Seules soixante-sept personnes ont survécu à leur passage à Treblinka. Alors, Samuel Willenberg a transformé sa vie pour que "son souvenir ne s'efface pas". Ses deux soeurs, elles, ont été tuées à Treblinka. Entre 800 000 et 1 million 200 000 personnes ont été assassinées dans le camp de Treblinka, plus que dans tous les camps d'extermination nazi, sauf celui d'Auschwitz.

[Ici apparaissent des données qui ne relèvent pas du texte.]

-- ==== Sys2Proof/Laws/PerInstr.lean ====
section
/-! SUPPORT. What holds of every instruction as syntax, one lemma for each constructor. -/

namespace Sys2Proof.Laws.RecordTag

/-- The tag of each event row (spec/30_encoding.md R80, R81). A byte, frame or internal row has none. -/
def eventTag : Instr → Option Nat
  | .rxByteTerminator => none
  | .rxByteData _ => none
  | .frameAck _ => none
  | .frameNoack _ => none
  | .frameAddressed _ => none
  | .transmitAck _ => none
  | .reset => some 0x00
  | .rxByte _ => some 0x01
  | .txDone => some 0x02
  | .configure _ => some 0x03
  | .setHandler => some 0x04
  | .transmit _ _ _ => some 0x05
  | .transmitError _ _ => some 0x06
  | .deliverAccept => some 0x07
  | .drive _ => some 0x81
  | .sendByte _ => some 0x82
  | .deliver _ _ _ => some 0x83
  | .txResult _ => some 0x84

/-- An instruction is encoded as an event record exactly when its row has a tag, and the record begins with it. -/
def Statement (i : Instr) : Prop :=
  ∀ p : Params, eventTag i = match encode p i with
    | .event r => r.head?
    | _ => none

theorem rxByteTerminator : Statement .rxByteTerminator := fun _ => rfl
theorem rxByteData (b : Byte) : Statement (.rxByteData b) := fun _ => rfl
theorem frameAck (f : Frame) : Statement (.frameAck f) := fun _ => rfl
theorem frameNoack (f : Frame) : Statement (.frameNoack f) := fun _ => rfl
theorem frameAddressed (f : Frame) : Statement (.frameAddressed f) := fun _ => rfl
theorem transmitAck (d : Byte) : Statement (.transmitAck d) := fun _ => rfl
theorem reset : Statement .reset := fun _ => rfl
theorem rxByte (b : Byte) : Statement (.rxByte b) := fun _ => rfl
theorem txDone : Statement .txDone := fun _ => rfl
theorem configure (a : Byte) : Statement (.configure a) := fun _ => rfl
theorem setHandler : Statement .setHandler := fun _ => rfl
theorem transmit (dst cmd : Byte) (payload : List Byte) : Statement (.transmit dst cmd payload) := fun _ => rfl
theorem transmitError (dst code : Byte) : Statement (.transmitError dst code) := fun _ => rfl
theorem deliverAccept : Statement .deliverAccept := fun _ => rfl
theorem drive (d : Bool) : Statement (.drive d) := fun _ => rfl
theorem sendByte (b : Byte) : Statement (.sendByte b) := fun _ => rfl
theorem deliver (src cmd : Byte) (payload : List Byte) : Statement (.deliver src cmd payload) := fun _ => rfl
theorem txResult (r : TxResult) : Statement (.txResult r) := fun _ => rfl

end Sys2Proof.Laws.RecordTag
end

"Il y a eu si peu de survivants, 97 % des personnes déportées sont mortes, alors le témoignage des survivants a été indispensable, même si on a mis longtemps avant d'écouter ces histoires", souligne Joël Kotek. Un seul des commandant de Treblinka, Franz Stangl a été condamné à la prison à vie en octobre 1970, après son procès à Dusseldorf.

En 2013, "Popow", son nom de code de résistant polonais, était revenu à Treblinka pour commémorer les 70 ans de son évasion, arborant toujours la moustache et vêtu de son uniforme. Ce même costume qu'il portait, en 1944, lors de l'insurrection de Varsovie, aux côtés de son père.

Sa fille, Orit Willenberg-Giladi, une architecte, avait été selectionnée en 2013, pour construire un centre d’enseignement sur la Shoah à l'emplacement du camp de Treblinka. Samuel Willenberg donnait lui-même à des cours pour transmettre la mémoire de la Shoah aux jeunes Israëliens, pays où il avait emmigré dès 1950.

Comme un autre ancien déporté du camp, Chil Rajchman, dans Je suis le dernier Juif-Treblinka, Samuel Willenberg avait raconté son histoire dans la Révolte à Treblinka, pour que l'on n'oublie pas.